• **What is being asked**: Only an exact repetition of the entries counts as an answer.

Collected data:
---+---

theorem DueOk.map {o : Option α} {f : α → Todo} (hf : ∀ x, TodoOk (f x)) : DueOk (o.map f) := by
  intro y e
  obtain ⟨x, -, rfl⟩ := Option.map_eq_some_iff.1 e
  exact hf x

theorem DueOk.findSome {xs : List α} {f : α → Option Todo} (hf : ∀ x, DueOk (f x)) : DueOk (xs.findSome? f) := by
  intro y e
  obtain ⟨x, -, hx⟩ := List.exists_of_findSome?_eq_some e
  exact hf x y hx

theorem DueOk.getD {o : Option Todo} {x : Todo} (ho : DueOk o) (hx : TodoOk x) : TodoOk (o.getD x) := by
  cases o with
  | none => exact hx
  | some y => exact ho y rfl

theorem bootDo_dueOk (hs : s.memOk) : DueOk s.bootDo := by
  refine .ite (dueOk_some (execBootStart_memOk hs)) (.ite dueOk_none ?_)
  exact .ite (dueOk_some (execBootStageTimeout_memOk hs)) (dueOk_some (execBootStageComplete_memOk hs))

theorem reqDo_dueOk {r} (hs : s.memOk) : DueOk (s.reqDo r) := by
  refine .ite (dueOk_some (execPinnedLineTimeout_memOk hs)) (.ite dueOk_none ?_)
  refine .ite (dueOk_some (execMemoryResponse_memOk hs)) ?_
  exact .ite (dueOk_some (execPinnedRetry_memOk hs)) (.ite (dueOk_some (execCoherencePointAccess_memOk hs)) dueOk_none)

theorem outDo_dueOk {o} (hs : s.memOk) : DueOk (s.outDo o) := by
  refine .ite (dueOk_some (reqTimeout_memOk hs)) (.ite ?_ dueOk_none)
  exact .ite (dueOk_some (reqEnd_memOk hs)) (dueOk_some (memOk_with hs))

theorem memDo_dueOk (hs : s.memOk) : DueOk s.memDo :=
  .orElse (.findSome fun _ => reqDo_dueOk hs) <| .orElse (.findSome fun _ => outDo_dueOk hs) <|
    .map fun _ => execLeaseExpiry_memOk hs

theorem engineDo_dueOk (hs : s.memOk) : DueOk s.engineDo :=
  .orElse (.map fun _ => execStreamerWritePerform_memOk hs) <| .orElse (.map fun _ => execPlateLoadComplete_memOk hs) <|
  .orElse (.map fun _ => retime_memOk hs) <| .orElse (.map fun _ => execChainElementStep_memOk hs) <|
  .orElse (.map fun _ => execMxissueComplete_memOk hs) <| .orElse (.map fun _ => execGateTransferAck_memOk hs) <|
    .map fun _ => execSyscallReply_memOk hs

theorem queueDo_dueOk (hs : s.memOk) : DueOk s.queueDo :=
  .orElse (.map fun _ => execLaunchRecordAccept_memOk hs) <| .orElse (.map fun _ => serveQueue_memOk hs) <|
    .map fun _ => execCellarRefillStep_memOk hs

theorem teamDo_dueOk (hs : s.memOk) : DueOk s.teamDo :=
  .orElse (.map fun _ => execTeamSave_memOk hs) <| .orElse (.map fun _ => execDrainDeadlineExpiry_memOk hs) <|
  .orElse (.map fun _ => execTeamRetirement_memOk hs) <| .orElse (.map fun _ => execStageRunCompletionReport_memOk hs) <|
  .orElse (.map fun _ => execSlotDecision_memOk hs) <| .orElse (.map fun _ => execAgePromotion_memOk hs) <|
    .map fun _ => execTeamctlPromotion_memOk hs

theorem ephemDo_dueOk (hs : s.memOk) : DueOk s.ephemDo :=
  .ite (dueOk_some (execEphemerisPublish_memOk hs)) <| .ite (dueOk_some (execEphemerisRemotePublication_memOk hs)) dueOk_none

theorem deadlineDo_dueOk (hs : s.memOk) : DueOk s.deadlineDo :=
  .orElse (.map fun _ => execGangDeadline_memOk hs) <| .orElse (.map fun _ => execGangIdRetentionExpiry_memOk hs) <|
  .orElse (.map fun _ => execFrameScrubComplete_memOk hs) <| .orElse (.map fun _ => execSealWaitTimeout_memOk hs) <|
    .map fun _ => execFaultResolutionTimeout_memOk hs

theorem operatorDo_dueOk (hs : s.memOk) : DueOk s.operatorDo := by
  refine .ite (dueOk_some (selfTests_memOk hs)) <| .orElse (.map fun _ => surveyOver_memOk hs) <|
    .orElse (.map fun _ => execCorrectedErrorThreshold_memOk hs) ?_
  refine .ite (dueOk_some (execClockWindow_memOk hs)) <| .ite (dueOk_some (execMigrationChoice_memOk hs)) ?_
  exact .ite (dueOk_some (execClockMessagePeriod_memOk hs)) dueOk_none
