-- ==== Sys2Proof/Machine/Compare.lean ====
section
/-! DEFINITION. The magnitude comparisons GRE, LES, GEQ, LEQ (45_compare.md), all unsigned (R145). -/

namespace Sys2Proof.Machine

/-- GRE (R141). -/
def execGre (s : State) : Host.Outcome State Fault Refusal :=
  .next (s.writeFlag (greTest s.operandAcc s.operandX))

/-- LES (R142). -/
def execLes (s : State) : Host.Outcome State Fault Refusal :=
  .next (s.writeFlag (lesTest s.operandAcc s.operandX))

/-- GEQ (R143). -/
def execGeq (s : State) : Host.Outcome State Fault Refusal :=
  .next (s.writeFlag (geqTest s.operandAcc s.operandX))

/-- LEQ (R144). -/
def execLeq (s : State) : Host.Outcome State Fault Refusal :=
  .next (s.writeFlag (leqTest s.operandAcc s.operandX))

end Sys2Proof.Machine
end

---+---

• **Task solution**:
theorem DueOk.map {o : Option α} {f : α → Todo} (hf : ∀ x, TodoOk (f x)) : DueOk (o.map f) := by
  intro y e
  obtain ⟨x, -, rfl⟩ := Option.map_eq_some_iff.1 e
  exact hf x

theorem DueOk.findSome {xs : List α} {f : α → Option Todo} (hf : ∀ x, DueOk (f x)) : DueOk (xs.findSome? f) := by
  intro y e
  obtain ⟨x, -, hx⟩ := List.exists_of_findSome?_eq_some e
  exact hf x y hx

theorem DueOk.getD {o : Option Todo} {x : Todo} (ho : DueOk o) (hx : TodoOk x) : TodoOk (o.getD x) := by
  cases o with
  | none => exact hx
  | some y => exact ho y rfl

theorem bootDo_dueOk (hs : s.memOk) : DueOk s.bootDo := by
  refine .ite (dueOk_some (execBootStart_memOk hs)) (.ite dueOk_none ?_)
  exact .ite (dueOk_some (execBootStageTimeout_memOk hs)) (dueOk_some (execBootStageComplete_memOk hs))

theorem reqDo_dueOk {r} (hs : s.memOk) : DueOk (s.reqDo r) := by
  refine .ite (dueOk_some (execPinnedLineTimeout_memOk hs)) (.ite dueOk_none ?_)
  refine .ite (dueOk_some (execMemoryResponse_memOk hs)) ?_
  exact .ite (dueOk_some (execPinnedRetry_memOk hs)) (.ite (dueOk_some (execCoherencePointAccess_memOk hs)) dueOk_none)

theorem outDo_dueOk {o} (hs : s.memOk) : DueOk (s.outDo o) := by
  refine .ite (dueOk_some (reqTimeout_memOk hs)) (.ite ?_ dueOk_none)
  exact .ite (dueOk_some (reqEnd_memOk hs)) (dueOk_some (memOk_with hs))

theorem memDo_dueOk (hs : s.memOk) : DueOk s.memDo :=
  .orElse (.findSome fun _ => reqDo_dueOk hs) <| .orElse (.findSome fun _ => outDo_dueOk hs) <|
    .map fun _ => execLeaseExpiry_memOk hs

theorem engineDo_dueOk (hs : s.memOk) : DueOk s.engineDo :=
  .orElse (.map fun _ => execStreamerWritePerform_memOk hs) <| .orElse (.map fun _ => execPlateLoadComplete_memOk hs) <|
  .orElse (.map fun _ => retime_memOk hs) <| .orElse (.map fun _ => execChainElementStep_memOk hs) <|
  .orElse (.map fun _ => execMxissueComplete_memOk hs) <| .orElse (.map fun _ => execGateTransferAck_memOk hs) <|
    .map fun _ => execSyscallReply_memOk hs

theorem queueDo_dueOk (hs : s.memOk) : DueOk s.queueDo :=
  .orElse (.map fun _ => execLaunchRecordAccept_memOk hs) <| .orElse (.map fun _ => serveQueue_memOk hs) <|
    .map fun _ => execCellarRefillStep_memOk hs

theorem teamDo_dueOk (hs : s.memOk) : DueOk s.teamDo :=
  .orElse (.map fun _ => execTeamSave_memOk hs) <| .orElse (.map fun _ => execDrainDeadlineExpiry_memOk hs) <|
  .orElse (.map fun _ => execTeamRetirement_memOk hs) <| .orElse (.map fun _ => execStageRunCompletionReport_memOk hs) <|
  .orElse (.map fun _ => execSlotDecision_memOk hs) <| .orElse (.map fun _ => execAgePromotion_memOk hs) <|
    .map fun _ => execTeamctlPromotion_memOk hs

theorem ephemDo_dueOk (hs : s.memOk) : DueOk s.ephemDo :=
  .ite (dueOk_some (execEphemerisPublish_memOk hs)) <| .ite (dueOk_some (execEphemerisRemotePublication_memOk hs)) dueOk_none

theorem deadlineDo_dueOk (hs : s.memOk) : DueOk s.deadlineDo :=
  .orElse (.map fun _ => execGangDeadline_memOk hs) <| .orElse (.map fun _ => execGangIdRetentionExpiry_memOk hs) <|
  .orElse (.map fun _ => execFrameScrubComplete_memOk hs) <| .orElse (.map fun _ => execSealWaitTimeout_memOk hs) <|
    .map fun _ => execFaultResolutionTimeout_memOk hs

theorem operatorDo_dueOk (hs : s.memOk) : DueOk s.operatorDo := by
  refine .ite (dueOk_some (selfTests_memOk hs)) <| .orElse (.map fun _ => surveyOver_memOk hs) <|
    .orElse (.map fun _ => execCorrectedErrorThreshold_memOk hs) ?_
  refine .ite (dueOk_some (execClockWindow_memOk hs)) <| .ite (dueOk_some (execMigrationChoice_memOk hs)) ?_
  exact .ite (dueOk_some (execClockMessagePeriod_memOk hs)) dueOk_none
-- ==== Sys2Proof/Machine/Compare.lean ====
section
/-! DEFINITION. The magnitude comparisons GRE, LES, GEQ, LEQ (45_compare.md), all unsigned (R145). -/

namespace Sys2Proof.Machine

/-- GRE (R141). -/
def execGre (s : State) : Host.Outcome State Fault Refusal :=
  .next (s.writeFlag (greTest s.operandAcc s.operandX))

/-- LES (R142). -/
def execLes (s : State) : Host.Outcome State Fault Refusal :=
  .next (s.writeFlag (lesTest s.operandAcc s.operandX))

/-- GEQ (R143). -/
def execGeq (s : State) : Host.Outcome State Fault Refusal :=
  .next (s.writeFlag (geqTest s.operandAcc s.operandX))

/-- LEQ (R144). -/
def execLeq (s : State) : Host.Outcome State Fault Refusal :=
  .next (s.writeFlag (leqTest s.operandAcc s.operandX))

end Sys2Proof.Machine
end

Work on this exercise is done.